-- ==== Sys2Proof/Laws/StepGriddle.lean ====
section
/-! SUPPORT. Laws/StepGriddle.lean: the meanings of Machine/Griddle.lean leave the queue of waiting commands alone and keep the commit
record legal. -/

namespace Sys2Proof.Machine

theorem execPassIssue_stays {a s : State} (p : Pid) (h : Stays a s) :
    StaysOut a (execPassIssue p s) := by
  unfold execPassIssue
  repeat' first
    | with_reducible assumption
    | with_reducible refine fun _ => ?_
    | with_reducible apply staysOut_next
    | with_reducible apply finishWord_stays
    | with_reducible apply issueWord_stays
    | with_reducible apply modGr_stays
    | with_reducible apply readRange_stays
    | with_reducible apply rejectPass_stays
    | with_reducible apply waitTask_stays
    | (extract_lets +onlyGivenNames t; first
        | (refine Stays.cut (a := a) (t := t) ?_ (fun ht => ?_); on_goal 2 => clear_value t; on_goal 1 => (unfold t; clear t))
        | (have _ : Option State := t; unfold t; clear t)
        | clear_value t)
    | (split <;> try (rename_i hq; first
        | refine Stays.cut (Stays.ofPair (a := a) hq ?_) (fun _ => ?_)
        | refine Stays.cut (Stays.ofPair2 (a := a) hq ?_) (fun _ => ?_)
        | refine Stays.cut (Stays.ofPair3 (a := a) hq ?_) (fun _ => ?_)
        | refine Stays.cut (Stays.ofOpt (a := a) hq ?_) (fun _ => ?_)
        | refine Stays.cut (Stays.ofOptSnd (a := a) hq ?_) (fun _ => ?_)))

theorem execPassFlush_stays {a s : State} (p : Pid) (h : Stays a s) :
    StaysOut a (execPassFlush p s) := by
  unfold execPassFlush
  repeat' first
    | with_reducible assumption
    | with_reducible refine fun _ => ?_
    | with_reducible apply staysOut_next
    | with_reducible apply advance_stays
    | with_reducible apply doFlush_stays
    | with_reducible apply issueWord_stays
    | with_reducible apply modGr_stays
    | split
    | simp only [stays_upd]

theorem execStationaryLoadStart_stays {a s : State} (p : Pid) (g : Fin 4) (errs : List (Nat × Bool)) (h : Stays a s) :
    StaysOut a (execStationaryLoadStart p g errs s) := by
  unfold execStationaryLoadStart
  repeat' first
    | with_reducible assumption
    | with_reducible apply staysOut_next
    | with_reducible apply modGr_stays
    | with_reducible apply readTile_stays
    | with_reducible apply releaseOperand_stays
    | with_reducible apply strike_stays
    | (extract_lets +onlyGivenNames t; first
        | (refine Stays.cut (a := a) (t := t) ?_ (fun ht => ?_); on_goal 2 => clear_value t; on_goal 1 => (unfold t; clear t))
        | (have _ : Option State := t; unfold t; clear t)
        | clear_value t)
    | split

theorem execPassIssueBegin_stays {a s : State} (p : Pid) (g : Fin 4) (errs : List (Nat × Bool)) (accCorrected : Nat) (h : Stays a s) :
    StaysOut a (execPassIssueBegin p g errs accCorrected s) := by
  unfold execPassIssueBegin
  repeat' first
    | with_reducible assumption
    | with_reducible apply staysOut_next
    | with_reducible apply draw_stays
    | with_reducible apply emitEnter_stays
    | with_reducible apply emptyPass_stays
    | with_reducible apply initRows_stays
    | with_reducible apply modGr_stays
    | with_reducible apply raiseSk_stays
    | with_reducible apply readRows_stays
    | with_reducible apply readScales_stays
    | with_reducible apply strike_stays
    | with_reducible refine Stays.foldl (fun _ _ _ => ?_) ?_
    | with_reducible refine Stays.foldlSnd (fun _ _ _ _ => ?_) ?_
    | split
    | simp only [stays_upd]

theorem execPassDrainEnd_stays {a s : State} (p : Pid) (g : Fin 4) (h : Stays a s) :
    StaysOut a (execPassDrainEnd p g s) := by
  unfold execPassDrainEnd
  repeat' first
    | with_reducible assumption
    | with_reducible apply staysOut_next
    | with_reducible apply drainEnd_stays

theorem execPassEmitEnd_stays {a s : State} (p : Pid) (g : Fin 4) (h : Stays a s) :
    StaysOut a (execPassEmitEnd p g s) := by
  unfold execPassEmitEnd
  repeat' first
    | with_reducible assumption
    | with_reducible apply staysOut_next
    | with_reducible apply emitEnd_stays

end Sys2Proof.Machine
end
==
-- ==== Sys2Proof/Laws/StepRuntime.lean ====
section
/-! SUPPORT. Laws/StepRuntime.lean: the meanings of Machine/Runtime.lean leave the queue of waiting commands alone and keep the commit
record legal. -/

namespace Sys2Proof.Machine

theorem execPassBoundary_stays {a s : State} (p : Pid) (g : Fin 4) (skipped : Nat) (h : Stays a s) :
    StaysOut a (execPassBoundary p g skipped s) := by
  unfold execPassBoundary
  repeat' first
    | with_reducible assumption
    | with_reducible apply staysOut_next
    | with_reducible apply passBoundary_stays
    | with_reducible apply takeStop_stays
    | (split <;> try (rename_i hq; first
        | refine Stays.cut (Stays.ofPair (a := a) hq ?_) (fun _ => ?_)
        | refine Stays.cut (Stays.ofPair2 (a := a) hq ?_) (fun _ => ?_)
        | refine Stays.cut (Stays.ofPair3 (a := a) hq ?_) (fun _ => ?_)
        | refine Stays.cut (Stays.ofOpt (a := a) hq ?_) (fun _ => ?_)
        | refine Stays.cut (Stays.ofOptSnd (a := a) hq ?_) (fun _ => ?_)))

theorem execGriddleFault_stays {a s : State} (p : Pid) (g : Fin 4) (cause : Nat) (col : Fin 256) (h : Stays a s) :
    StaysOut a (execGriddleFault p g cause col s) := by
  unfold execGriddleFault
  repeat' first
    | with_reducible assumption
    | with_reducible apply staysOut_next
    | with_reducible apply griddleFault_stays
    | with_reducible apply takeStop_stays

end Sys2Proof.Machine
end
* * *
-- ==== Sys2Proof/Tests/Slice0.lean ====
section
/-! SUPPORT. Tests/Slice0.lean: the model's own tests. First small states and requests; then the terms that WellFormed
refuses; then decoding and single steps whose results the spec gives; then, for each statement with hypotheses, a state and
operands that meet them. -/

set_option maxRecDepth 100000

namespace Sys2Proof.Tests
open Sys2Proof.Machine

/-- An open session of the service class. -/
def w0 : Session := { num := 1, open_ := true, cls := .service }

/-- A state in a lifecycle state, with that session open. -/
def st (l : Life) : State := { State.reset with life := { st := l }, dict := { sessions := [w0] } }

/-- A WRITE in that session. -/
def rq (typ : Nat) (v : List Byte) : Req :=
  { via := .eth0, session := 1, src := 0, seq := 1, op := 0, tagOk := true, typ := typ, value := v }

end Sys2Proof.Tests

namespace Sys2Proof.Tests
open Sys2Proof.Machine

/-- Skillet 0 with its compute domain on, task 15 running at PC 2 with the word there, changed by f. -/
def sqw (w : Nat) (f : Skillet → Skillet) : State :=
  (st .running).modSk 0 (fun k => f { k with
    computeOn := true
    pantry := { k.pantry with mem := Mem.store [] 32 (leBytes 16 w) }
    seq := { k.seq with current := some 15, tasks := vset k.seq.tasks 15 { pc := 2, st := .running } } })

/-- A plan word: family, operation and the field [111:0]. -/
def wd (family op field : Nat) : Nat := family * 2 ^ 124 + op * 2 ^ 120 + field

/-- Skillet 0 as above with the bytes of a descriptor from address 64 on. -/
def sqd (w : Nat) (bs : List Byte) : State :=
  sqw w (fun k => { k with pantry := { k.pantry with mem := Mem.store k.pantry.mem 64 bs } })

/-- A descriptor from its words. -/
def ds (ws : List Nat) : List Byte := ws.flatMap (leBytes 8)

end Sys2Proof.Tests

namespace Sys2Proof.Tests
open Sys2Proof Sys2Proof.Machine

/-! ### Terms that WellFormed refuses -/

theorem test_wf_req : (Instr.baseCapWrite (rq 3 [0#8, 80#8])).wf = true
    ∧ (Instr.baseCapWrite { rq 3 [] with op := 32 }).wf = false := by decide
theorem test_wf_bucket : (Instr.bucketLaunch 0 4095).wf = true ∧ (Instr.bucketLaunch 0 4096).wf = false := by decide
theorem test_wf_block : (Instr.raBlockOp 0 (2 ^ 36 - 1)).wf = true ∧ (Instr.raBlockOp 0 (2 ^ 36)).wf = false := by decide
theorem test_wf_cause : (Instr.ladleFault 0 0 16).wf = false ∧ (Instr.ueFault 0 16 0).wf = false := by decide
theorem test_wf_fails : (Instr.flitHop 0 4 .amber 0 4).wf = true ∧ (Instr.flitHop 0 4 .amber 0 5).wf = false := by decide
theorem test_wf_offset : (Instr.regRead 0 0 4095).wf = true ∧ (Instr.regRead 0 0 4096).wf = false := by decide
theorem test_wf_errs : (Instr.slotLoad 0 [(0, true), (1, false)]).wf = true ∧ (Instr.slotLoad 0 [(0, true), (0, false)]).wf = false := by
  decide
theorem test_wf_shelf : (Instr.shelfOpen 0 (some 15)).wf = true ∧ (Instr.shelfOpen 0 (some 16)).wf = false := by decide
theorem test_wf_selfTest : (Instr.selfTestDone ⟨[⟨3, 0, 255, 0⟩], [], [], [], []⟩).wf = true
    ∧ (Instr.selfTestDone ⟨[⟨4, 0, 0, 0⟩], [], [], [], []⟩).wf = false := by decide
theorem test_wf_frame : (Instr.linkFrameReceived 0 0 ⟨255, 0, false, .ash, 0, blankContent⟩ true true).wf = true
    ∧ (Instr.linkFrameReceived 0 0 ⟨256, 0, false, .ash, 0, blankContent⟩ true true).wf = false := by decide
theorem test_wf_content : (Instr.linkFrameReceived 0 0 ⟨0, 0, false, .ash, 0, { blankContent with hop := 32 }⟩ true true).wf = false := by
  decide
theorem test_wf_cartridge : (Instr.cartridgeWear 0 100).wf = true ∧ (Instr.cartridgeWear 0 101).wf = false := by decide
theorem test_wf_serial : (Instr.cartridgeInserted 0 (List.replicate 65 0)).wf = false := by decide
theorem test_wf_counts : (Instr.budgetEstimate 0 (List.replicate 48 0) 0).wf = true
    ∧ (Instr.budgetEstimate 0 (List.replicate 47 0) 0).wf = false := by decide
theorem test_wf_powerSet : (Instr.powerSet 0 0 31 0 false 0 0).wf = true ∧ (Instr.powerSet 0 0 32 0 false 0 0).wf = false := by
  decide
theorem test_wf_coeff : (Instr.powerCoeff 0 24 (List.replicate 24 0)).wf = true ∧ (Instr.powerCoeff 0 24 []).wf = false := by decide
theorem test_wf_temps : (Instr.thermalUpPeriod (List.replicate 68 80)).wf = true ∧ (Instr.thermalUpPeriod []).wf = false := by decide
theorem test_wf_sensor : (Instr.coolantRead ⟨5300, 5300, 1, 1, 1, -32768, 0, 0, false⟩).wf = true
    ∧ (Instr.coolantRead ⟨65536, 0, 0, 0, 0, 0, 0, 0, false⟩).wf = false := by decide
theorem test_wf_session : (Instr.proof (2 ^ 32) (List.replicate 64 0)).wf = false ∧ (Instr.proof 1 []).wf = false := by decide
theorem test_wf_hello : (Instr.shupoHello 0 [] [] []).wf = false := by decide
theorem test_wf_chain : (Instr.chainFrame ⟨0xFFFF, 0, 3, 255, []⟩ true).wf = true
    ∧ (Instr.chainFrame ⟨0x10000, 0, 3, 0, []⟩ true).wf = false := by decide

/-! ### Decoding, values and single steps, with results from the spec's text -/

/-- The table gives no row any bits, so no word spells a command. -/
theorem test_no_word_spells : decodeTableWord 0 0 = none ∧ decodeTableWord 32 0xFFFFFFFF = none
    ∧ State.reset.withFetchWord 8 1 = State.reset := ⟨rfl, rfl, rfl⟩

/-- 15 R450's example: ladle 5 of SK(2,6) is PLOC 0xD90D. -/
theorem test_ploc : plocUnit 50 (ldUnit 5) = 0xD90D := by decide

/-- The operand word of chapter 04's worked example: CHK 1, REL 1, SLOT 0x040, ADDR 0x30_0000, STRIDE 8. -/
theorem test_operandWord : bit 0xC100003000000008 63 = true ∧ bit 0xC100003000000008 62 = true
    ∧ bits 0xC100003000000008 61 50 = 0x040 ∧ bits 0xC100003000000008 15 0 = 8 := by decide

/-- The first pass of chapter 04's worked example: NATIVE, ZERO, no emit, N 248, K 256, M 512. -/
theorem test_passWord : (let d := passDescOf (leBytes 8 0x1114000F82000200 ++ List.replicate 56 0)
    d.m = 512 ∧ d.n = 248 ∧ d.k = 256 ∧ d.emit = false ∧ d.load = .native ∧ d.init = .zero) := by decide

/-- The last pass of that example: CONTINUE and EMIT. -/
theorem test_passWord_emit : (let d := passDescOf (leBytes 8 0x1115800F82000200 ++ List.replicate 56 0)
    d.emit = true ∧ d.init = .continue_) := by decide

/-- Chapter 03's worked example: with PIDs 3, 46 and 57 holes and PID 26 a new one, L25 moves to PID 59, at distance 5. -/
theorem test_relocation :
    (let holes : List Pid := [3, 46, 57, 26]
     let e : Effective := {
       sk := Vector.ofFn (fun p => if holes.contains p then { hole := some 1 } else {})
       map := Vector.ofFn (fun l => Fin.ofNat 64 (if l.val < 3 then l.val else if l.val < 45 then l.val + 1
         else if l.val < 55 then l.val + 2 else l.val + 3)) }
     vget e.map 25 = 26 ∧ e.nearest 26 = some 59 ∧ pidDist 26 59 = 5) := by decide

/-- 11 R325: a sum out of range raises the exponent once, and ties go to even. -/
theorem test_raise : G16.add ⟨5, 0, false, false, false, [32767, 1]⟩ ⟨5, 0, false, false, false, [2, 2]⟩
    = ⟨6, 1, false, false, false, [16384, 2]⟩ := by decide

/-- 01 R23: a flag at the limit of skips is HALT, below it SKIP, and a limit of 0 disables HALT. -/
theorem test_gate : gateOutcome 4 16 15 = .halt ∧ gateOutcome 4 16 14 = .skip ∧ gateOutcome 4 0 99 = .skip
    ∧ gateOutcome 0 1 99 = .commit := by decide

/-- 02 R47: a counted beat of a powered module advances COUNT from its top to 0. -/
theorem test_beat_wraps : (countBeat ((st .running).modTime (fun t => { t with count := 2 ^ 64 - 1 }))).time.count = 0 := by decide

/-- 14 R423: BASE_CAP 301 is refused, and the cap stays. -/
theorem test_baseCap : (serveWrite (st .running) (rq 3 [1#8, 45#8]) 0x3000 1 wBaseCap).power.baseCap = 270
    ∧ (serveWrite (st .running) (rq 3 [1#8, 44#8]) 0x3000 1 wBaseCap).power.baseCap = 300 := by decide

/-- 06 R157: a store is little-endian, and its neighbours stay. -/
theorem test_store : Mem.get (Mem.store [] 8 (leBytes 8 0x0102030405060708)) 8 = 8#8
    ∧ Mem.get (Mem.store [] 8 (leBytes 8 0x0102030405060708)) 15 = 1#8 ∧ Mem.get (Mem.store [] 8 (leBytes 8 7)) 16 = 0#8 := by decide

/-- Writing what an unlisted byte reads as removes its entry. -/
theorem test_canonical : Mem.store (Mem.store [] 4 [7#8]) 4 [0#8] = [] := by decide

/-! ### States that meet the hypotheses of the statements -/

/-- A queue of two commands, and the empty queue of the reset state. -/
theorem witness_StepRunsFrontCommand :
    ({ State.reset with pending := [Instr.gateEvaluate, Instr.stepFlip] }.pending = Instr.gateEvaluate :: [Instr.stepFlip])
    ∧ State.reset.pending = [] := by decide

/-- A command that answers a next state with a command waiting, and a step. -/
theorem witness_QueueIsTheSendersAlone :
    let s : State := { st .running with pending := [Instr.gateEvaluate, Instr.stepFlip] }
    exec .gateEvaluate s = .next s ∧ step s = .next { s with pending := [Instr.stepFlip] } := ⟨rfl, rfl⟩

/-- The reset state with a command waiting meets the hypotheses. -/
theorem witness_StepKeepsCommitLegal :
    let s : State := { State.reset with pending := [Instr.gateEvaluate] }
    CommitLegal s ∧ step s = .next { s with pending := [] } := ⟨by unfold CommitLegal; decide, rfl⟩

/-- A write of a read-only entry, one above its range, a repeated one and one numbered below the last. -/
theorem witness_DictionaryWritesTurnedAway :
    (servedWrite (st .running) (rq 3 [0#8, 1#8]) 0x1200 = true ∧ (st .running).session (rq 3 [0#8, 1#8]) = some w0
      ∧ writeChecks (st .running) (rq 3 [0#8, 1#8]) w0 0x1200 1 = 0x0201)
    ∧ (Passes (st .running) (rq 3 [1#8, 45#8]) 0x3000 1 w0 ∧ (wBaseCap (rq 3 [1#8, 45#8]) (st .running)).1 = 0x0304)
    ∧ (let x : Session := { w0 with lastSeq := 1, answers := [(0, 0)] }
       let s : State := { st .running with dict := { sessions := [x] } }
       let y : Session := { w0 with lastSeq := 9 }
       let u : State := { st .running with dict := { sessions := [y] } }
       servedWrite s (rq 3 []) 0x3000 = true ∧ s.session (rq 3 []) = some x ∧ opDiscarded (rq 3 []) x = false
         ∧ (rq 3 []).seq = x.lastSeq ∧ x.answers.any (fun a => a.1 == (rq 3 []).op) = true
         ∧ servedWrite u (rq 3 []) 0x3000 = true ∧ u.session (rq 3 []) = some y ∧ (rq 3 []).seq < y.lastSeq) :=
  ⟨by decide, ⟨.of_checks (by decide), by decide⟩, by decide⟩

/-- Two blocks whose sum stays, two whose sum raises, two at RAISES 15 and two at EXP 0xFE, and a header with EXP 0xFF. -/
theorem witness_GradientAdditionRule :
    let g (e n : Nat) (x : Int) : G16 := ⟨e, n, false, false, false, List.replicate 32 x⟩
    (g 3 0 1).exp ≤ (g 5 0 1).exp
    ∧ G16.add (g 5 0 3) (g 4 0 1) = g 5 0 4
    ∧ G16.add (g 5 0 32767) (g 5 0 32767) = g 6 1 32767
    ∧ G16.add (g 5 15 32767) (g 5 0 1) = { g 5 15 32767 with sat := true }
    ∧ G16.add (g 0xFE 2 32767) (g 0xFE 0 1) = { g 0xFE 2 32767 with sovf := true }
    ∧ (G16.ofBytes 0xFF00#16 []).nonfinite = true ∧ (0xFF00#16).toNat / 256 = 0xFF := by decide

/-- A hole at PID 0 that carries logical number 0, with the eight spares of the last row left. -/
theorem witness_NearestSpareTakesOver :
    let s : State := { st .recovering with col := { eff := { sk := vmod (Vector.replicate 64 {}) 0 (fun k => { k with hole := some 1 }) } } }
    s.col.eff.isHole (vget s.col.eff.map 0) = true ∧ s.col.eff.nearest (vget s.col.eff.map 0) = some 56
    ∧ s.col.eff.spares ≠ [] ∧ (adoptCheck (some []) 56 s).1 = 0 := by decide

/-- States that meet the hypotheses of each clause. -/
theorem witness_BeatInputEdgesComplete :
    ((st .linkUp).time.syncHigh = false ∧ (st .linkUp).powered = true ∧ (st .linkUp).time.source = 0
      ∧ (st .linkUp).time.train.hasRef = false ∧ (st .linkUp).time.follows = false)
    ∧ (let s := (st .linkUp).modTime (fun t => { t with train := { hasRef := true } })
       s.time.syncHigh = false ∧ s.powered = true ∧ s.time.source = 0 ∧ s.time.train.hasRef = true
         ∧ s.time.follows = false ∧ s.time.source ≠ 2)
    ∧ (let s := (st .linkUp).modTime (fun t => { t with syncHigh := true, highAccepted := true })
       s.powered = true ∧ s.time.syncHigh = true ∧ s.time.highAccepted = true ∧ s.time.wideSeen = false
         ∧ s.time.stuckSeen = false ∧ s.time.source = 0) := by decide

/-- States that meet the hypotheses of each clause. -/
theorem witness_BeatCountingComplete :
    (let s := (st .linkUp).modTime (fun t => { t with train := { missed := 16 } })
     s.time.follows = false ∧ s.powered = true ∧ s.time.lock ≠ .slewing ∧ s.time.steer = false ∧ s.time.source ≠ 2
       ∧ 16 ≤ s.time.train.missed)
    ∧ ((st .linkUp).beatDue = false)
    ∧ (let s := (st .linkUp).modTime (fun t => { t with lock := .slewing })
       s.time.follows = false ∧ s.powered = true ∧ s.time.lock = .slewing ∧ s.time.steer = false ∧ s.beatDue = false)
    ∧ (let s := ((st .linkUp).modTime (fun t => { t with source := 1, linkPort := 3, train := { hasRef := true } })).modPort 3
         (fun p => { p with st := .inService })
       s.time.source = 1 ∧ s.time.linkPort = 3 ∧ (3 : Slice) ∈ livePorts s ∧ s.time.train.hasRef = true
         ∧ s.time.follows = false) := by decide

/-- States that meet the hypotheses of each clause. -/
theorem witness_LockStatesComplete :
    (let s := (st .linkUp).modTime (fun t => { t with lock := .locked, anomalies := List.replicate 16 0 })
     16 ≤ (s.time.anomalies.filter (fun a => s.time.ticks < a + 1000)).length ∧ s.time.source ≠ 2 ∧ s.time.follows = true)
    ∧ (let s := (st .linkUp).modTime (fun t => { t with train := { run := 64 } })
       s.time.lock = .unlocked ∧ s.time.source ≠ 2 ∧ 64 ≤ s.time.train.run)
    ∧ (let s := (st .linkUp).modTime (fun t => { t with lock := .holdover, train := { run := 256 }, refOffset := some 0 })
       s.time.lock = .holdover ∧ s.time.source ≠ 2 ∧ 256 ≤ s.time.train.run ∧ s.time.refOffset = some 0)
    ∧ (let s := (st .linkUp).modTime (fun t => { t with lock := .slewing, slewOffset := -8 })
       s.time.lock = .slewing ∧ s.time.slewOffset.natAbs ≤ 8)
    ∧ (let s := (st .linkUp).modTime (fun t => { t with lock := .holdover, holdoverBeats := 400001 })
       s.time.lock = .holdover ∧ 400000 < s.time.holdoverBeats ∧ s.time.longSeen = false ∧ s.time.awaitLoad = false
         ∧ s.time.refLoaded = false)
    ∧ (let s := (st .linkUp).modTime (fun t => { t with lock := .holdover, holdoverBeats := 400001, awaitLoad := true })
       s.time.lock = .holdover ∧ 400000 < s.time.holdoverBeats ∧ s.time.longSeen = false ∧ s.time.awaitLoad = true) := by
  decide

Problem
Please report every line of the listing that contains the string "from".

Response box
/-- Skillet 0 as above with the bytes of a descriptor from address 64 on. -/
/-- A descriptor from its words. -/
/-! ### Decoding, values and single steps, with results from the spec's text -/
/-- 02 R47: a counted beat of a powered module advances COUNT from its top to 0. -/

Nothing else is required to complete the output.